→ TASK DATA
—————

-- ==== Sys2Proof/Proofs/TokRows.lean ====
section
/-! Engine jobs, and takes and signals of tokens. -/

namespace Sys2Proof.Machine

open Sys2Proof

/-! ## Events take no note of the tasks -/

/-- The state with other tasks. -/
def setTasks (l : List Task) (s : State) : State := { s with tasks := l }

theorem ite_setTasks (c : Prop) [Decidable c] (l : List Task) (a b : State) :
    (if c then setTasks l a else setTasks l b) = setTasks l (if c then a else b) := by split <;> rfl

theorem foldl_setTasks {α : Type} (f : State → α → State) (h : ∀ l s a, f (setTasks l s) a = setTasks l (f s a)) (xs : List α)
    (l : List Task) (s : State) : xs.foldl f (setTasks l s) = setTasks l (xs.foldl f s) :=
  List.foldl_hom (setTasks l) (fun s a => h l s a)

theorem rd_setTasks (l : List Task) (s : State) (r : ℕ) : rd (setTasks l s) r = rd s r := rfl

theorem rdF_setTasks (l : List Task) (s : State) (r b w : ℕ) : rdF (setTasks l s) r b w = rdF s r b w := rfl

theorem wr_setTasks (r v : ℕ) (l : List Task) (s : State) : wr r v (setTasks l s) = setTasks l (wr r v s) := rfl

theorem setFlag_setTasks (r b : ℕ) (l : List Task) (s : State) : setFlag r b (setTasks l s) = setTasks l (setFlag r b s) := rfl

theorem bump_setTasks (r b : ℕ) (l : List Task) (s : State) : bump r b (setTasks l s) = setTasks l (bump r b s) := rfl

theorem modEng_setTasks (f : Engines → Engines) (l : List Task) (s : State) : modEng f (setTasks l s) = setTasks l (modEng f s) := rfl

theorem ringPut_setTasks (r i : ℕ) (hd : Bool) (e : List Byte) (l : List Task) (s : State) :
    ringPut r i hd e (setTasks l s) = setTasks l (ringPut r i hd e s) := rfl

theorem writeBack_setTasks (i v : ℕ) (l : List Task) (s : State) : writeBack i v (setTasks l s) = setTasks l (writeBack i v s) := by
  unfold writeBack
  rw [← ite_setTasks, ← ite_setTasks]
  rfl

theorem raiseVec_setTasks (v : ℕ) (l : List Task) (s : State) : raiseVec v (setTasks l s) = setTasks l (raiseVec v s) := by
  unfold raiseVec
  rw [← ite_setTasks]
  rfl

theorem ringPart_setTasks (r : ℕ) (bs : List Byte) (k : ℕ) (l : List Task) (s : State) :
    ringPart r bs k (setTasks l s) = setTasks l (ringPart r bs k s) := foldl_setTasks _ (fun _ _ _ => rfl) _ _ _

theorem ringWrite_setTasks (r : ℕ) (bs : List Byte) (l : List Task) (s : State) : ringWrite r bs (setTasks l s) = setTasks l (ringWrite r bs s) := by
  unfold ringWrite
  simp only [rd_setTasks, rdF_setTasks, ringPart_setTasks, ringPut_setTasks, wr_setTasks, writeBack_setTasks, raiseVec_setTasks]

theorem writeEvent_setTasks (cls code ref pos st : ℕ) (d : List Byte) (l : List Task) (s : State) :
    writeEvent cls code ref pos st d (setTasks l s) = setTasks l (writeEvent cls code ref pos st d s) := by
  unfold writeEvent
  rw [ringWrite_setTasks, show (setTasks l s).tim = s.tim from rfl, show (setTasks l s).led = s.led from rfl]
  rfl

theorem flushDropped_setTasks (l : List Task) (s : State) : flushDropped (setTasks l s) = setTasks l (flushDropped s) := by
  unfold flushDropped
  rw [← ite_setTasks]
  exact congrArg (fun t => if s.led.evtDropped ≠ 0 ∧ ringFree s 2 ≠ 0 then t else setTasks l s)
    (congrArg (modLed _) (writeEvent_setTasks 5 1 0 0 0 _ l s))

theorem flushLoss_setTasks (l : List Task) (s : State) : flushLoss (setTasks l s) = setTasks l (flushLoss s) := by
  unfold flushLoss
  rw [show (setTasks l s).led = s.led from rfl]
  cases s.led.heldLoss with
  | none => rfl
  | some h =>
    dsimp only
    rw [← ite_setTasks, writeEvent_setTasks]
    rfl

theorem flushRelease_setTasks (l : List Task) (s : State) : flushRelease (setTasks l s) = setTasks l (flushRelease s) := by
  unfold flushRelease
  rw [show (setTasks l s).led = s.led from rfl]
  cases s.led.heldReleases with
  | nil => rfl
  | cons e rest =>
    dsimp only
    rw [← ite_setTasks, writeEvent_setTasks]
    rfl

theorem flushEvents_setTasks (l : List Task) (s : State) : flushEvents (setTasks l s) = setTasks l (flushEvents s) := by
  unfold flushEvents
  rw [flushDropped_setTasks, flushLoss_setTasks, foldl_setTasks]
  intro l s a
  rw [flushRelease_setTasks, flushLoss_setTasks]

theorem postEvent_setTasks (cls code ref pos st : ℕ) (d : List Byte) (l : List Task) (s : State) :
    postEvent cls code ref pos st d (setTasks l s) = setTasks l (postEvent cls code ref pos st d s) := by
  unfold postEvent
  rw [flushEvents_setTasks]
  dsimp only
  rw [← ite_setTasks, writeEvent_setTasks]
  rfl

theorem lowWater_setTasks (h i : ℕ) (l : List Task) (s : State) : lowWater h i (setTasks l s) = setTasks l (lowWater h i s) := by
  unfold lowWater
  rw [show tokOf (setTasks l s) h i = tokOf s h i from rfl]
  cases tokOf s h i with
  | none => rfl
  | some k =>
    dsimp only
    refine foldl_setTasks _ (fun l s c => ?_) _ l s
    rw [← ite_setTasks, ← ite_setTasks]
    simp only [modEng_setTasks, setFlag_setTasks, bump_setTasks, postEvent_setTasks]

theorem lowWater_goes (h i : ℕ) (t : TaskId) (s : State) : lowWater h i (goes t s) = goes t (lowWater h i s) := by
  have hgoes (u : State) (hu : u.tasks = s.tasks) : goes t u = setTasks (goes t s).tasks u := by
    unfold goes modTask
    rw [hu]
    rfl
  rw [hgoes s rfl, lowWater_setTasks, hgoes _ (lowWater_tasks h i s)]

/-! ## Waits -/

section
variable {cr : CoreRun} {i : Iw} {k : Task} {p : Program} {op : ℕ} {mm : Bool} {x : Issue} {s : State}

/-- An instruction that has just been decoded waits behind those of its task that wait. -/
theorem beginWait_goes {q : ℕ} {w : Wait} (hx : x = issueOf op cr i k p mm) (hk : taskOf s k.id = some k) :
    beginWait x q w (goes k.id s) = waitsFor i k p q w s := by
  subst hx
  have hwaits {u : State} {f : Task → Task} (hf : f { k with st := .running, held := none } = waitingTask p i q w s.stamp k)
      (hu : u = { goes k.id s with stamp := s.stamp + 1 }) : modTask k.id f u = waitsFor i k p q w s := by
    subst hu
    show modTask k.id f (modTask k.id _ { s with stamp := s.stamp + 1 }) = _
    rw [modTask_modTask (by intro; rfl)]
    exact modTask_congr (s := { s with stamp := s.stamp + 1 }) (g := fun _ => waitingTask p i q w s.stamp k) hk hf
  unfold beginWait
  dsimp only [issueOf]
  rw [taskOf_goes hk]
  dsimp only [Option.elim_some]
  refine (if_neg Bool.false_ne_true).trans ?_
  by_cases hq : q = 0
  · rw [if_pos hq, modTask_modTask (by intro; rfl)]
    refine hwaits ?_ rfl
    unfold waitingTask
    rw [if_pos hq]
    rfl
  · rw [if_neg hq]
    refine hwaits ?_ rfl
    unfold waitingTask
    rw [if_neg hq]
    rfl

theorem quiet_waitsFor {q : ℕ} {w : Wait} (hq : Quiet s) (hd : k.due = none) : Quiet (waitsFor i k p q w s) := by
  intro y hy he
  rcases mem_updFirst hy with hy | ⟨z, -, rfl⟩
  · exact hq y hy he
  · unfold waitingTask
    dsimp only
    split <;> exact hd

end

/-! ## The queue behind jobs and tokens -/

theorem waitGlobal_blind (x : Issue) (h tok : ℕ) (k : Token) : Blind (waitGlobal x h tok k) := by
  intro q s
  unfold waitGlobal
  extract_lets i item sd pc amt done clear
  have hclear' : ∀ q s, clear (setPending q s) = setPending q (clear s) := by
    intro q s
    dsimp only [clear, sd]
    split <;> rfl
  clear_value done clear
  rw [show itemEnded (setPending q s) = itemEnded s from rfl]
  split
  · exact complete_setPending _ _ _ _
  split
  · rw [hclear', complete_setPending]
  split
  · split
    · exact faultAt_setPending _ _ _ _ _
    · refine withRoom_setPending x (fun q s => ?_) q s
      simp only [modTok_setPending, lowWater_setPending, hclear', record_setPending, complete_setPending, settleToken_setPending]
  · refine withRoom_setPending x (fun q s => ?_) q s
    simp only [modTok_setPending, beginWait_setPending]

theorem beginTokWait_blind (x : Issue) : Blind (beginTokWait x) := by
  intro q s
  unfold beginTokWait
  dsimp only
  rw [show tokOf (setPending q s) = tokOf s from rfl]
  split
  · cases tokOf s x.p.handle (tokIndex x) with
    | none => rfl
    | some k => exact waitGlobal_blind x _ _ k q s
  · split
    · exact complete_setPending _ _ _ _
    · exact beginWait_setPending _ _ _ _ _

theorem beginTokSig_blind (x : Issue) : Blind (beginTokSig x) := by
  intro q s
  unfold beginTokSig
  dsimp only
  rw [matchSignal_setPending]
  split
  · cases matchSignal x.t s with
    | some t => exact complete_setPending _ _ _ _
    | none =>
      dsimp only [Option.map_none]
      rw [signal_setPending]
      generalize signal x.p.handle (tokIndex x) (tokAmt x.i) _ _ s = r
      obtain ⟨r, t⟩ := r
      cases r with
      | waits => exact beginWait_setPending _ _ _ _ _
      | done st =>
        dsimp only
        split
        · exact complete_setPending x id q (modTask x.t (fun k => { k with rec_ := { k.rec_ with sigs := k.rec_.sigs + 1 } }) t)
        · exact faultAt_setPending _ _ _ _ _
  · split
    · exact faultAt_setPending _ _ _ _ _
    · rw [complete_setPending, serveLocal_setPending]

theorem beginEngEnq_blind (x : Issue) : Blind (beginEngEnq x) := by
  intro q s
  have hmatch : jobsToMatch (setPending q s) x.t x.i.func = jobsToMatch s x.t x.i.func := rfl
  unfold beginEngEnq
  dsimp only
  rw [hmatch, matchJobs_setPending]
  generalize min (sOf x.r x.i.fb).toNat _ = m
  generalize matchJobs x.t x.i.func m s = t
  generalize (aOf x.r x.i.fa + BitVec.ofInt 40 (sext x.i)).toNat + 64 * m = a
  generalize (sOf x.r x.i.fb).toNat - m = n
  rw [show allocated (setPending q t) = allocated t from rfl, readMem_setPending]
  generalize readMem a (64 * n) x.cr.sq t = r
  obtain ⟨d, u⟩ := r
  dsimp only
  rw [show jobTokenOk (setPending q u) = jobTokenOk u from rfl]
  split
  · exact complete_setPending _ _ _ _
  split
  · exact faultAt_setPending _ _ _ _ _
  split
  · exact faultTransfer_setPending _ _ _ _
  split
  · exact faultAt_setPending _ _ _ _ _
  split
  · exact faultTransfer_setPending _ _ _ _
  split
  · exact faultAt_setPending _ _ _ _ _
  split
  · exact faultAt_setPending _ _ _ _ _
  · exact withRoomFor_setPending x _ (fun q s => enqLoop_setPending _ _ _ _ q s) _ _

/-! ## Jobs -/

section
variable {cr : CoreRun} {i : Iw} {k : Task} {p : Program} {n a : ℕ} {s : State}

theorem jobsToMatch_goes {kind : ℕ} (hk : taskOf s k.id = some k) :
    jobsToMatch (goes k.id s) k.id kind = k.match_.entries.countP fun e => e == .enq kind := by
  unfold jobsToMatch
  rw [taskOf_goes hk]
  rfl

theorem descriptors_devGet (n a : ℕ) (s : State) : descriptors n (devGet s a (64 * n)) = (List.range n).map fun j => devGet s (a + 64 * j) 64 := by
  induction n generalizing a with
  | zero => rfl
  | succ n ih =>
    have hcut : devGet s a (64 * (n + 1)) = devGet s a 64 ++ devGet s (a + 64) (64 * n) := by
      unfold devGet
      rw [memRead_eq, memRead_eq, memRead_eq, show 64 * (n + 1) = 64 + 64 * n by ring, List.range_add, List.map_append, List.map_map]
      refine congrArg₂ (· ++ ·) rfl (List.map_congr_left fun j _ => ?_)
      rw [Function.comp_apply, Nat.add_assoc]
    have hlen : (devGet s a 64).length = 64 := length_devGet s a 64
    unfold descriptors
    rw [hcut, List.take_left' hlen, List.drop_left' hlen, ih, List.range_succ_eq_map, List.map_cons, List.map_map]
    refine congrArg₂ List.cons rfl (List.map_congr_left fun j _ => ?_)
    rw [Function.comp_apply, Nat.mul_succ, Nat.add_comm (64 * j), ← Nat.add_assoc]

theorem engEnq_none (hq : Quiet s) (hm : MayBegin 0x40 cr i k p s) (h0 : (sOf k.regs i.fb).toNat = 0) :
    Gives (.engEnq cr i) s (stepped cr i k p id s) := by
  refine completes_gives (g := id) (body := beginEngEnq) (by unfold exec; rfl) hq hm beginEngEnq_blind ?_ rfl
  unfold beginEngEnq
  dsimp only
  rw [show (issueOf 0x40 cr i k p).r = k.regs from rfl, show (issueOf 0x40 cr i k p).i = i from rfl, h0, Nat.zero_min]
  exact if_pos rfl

—————

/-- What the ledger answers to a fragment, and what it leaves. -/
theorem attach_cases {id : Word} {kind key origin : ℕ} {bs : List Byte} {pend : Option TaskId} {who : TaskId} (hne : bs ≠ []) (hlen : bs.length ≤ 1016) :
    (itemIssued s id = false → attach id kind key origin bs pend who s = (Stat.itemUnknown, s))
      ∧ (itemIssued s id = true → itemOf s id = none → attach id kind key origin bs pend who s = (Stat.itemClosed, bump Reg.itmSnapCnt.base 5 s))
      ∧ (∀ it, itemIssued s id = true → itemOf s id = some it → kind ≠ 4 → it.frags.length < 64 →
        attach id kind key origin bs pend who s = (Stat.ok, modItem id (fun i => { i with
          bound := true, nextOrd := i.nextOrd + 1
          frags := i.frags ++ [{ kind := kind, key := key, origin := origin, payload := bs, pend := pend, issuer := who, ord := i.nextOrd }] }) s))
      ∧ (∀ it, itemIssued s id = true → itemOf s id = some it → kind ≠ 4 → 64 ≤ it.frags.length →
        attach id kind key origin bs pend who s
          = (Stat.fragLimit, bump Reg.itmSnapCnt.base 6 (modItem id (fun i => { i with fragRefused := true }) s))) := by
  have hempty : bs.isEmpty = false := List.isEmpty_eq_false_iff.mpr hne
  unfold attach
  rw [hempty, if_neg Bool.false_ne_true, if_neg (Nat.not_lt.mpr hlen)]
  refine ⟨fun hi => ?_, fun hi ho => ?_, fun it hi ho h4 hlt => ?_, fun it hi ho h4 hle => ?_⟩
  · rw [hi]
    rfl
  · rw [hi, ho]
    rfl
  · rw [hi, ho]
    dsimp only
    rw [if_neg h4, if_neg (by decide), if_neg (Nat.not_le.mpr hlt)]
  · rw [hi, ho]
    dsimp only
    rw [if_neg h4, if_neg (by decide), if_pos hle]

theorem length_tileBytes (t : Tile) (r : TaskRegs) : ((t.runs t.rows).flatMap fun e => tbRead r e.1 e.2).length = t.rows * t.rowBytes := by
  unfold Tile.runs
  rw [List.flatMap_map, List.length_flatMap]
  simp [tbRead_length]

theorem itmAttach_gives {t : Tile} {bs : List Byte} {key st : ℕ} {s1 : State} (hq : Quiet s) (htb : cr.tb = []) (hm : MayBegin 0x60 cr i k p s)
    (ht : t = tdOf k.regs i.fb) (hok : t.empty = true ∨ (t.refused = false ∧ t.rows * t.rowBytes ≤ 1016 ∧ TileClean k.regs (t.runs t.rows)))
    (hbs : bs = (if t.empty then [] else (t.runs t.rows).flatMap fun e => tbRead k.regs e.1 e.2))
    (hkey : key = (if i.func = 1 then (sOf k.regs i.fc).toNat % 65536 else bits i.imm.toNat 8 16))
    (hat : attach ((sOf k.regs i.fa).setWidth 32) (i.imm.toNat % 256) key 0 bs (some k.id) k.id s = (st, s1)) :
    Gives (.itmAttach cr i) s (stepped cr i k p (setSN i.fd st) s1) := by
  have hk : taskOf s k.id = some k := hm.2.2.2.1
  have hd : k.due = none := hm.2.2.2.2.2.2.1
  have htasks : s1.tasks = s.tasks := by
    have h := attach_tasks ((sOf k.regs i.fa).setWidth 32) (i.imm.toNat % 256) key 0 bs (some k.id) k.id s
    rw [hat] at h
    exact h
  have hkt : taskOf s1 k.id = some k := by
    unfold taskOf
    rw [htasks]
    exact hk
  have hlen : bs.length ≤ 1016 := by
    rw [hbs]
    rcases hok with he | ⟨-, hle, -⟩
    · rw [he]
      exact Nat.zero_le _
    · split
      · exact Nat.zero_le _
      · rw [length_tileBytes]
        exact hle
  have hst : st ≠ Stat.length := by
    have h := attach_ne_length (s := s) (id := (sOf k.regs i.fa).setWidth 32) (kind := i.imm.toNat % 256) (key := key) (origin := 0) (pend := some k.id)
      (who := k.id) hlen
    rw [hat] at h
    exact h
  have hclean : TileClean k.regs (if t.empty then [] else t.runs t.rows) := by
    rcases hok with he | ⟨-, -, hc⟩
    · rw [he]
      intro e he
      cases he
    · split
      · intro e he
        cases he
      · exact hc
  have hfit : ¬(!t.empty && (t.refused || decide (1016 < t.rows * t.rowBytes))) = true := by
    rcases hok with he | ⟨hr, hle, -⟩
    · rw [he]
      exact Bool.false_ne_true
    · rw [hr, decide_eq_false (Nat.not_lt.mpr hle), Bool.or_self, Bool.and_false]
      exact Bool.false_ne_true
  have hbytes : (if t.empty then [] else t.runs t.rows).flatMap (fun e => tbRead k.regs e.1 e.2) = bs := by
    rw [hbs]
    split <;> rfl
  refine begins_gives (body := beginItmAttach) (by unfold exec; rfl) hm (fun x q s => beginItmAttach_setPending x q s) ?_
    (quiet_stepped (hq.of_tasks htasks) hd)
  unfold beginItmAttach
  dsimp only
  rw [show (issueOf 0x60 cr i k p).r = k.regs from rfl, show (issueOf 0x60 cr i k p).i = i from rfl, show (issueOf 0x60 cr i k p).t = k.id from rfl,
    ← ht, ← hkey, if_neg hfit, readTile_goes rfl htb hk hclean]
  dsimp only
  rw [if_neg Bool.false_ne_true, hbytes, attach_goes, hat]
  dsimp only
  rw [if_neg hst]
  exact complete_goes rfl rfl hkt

—————

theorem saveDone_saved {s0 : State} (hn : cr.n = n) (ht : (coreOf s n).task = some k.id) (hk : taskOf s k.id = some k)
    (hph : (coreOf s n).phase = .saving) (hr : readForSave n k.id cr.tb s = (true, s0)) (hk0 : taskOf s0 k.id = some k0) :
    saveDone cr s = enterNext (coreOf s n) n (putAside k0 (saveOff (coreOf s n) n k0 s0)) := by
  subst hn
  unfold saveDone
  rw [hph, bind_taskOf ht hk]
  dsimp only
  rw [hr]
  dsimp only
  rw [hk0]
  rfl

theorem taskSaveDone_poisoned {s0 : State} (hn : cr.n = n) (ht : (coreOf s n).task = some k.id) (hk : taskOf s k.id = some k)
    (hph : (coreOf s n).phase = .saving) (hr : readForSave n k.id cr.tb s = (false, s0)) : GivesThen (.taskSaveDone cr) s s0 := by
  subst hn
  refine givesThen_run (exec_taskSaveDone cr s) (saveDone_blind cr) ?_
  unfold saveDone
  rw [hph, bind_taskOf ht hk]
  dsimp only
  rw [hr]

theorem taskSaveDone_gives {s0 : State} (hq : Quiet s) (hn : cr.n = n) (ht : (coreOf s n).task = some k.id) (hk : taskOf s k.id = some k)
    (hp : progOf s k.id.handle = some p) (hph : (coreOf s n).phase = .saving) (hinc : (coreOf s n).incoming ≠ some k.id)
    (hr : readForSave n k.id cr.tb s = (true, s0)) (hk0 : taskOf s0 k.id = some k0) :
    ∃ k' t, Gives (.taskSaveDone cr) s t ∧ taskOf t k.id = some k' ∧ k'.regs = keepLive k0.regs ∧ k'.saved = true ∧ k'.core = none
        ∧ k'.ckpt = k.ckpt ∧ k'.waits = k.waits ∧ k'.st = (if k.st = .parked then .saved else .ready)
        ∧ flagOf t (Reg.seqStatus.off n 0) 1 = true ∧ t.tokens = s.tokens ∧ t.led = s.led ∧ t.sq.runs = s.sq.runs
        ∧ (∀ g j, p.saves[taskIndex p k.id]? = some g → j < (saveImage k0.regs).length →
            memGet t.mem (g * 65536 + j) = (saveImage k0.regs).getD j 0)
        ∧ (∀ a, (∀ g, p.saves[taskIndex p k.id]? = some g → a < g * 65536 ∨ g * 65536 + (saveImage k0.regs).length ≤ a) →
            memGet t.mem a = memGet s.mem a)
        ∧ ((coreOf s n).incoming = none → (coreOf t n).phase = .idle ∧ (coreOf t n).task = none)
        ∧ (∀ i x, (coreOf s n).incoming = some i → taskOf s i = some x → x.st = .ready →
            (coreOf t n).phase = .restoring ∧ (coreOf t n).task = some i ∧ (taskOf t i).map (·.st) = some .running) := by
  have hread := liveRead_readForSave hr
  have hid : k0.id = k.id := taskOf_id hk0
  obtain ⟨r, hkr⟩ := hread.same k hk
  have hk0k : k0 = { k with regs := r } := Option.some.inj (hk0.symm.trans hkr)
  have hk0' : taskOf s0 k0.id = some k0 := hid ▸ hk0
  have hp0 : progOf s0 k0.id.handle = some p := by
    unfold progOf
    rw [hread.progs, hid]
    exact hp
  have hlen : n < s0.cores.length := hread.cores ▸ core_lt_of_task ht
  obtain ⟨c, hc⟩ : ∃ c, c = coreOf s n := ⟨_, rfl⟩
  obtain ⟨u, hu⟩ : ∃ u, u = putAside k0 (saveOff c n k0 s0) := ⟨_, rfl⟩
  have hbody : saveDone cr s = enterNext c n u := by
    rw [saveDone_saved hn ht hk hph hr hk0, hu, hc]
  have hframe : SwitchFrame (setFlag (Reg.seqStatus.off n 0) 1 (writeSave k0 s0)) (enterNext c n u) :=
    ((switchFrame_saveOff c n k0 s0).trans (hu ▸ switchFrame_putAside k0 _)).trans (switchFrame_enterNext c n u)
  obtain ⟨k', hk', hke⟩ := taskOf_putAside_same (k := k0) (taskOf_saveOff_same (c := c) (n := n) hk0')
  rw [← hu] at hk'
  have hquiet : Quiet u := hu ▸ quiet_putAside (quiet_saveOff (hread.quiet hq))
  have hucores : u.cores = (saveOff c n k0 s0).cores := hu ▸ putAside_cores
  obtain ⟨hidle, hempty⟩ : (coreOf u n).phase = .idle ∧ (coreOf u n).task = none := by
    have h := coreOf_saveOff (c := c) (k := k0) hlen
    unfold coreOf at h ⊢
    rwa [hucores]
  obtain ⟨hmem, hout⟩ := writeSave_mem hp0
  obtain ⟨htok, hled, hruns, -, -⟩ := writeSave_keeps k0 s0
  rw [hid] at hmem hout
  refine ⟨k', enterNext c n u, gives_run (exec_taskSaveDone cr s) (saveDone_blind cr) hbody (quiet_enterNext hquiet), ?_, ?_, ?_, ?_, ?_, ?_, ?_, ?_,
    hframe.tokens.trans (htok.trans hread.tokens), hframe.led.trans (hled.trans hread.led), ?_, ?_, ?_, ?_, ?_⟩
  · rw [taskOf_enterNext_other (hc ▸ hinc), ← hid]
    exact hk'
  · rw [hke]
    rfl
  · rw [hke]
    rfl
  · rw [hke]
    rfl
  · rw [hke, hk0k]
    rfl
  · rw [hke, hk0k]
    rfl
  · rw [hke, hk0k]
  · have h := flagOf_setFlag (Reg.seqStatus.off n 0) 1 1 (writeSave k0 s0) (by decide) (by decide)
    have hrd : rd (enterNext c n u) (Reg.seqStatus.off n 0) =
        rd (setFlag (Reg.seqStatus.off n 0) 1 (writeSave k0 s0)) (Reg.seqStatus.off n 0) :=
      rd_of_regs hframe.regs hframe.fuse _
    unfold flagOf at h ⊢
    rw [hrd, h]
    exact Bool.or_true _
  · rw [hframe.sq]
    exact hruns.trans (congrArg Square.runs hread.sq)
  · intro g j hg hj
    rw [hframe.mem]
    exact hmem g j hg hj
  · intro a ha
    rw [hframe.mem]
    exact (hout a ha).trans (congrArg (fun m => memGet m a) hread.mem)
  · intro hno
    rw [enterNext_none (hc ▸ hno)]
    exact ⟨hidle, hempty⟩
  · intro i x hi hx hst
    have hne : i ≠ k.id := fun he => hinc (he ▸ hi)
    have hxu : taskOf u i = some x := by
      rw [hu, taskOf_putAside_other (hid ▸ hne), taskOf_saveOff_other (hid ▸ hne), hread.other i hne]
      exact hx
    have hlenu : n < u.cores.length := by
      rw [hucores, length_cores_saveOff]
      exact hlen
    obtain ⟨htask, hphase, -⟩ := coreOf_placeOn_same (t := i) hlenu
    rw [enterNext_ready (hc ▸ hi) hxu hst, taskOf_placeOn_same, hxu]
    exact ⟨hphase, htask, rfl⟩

—————

→ WORK REQUEST
Using the data above, print exactly the lines from the line that contains "-- ==== Sys2Proof/Proofs/TokRows.lean" through the line that contains "theorem ite_setTasks (c", with both included.

→ EXERCISE OUTPUT
-- ==== Sys2Proof/Proofs/TokRows.lean ====
section
/-! Engine jobs, and takes and signals of tokens. -/

namespace Sys2Proof.Machine

open Sys2Proof

/-! ## Events take no note of the tasks -/

/-- The state with other tasks. -/
def setTasks (l : List Task) (s : State) : State := { s with tasks := l }

theorem ite_setTasks (c : Prop) [Decidable c] (l : List Task) (a b : State) :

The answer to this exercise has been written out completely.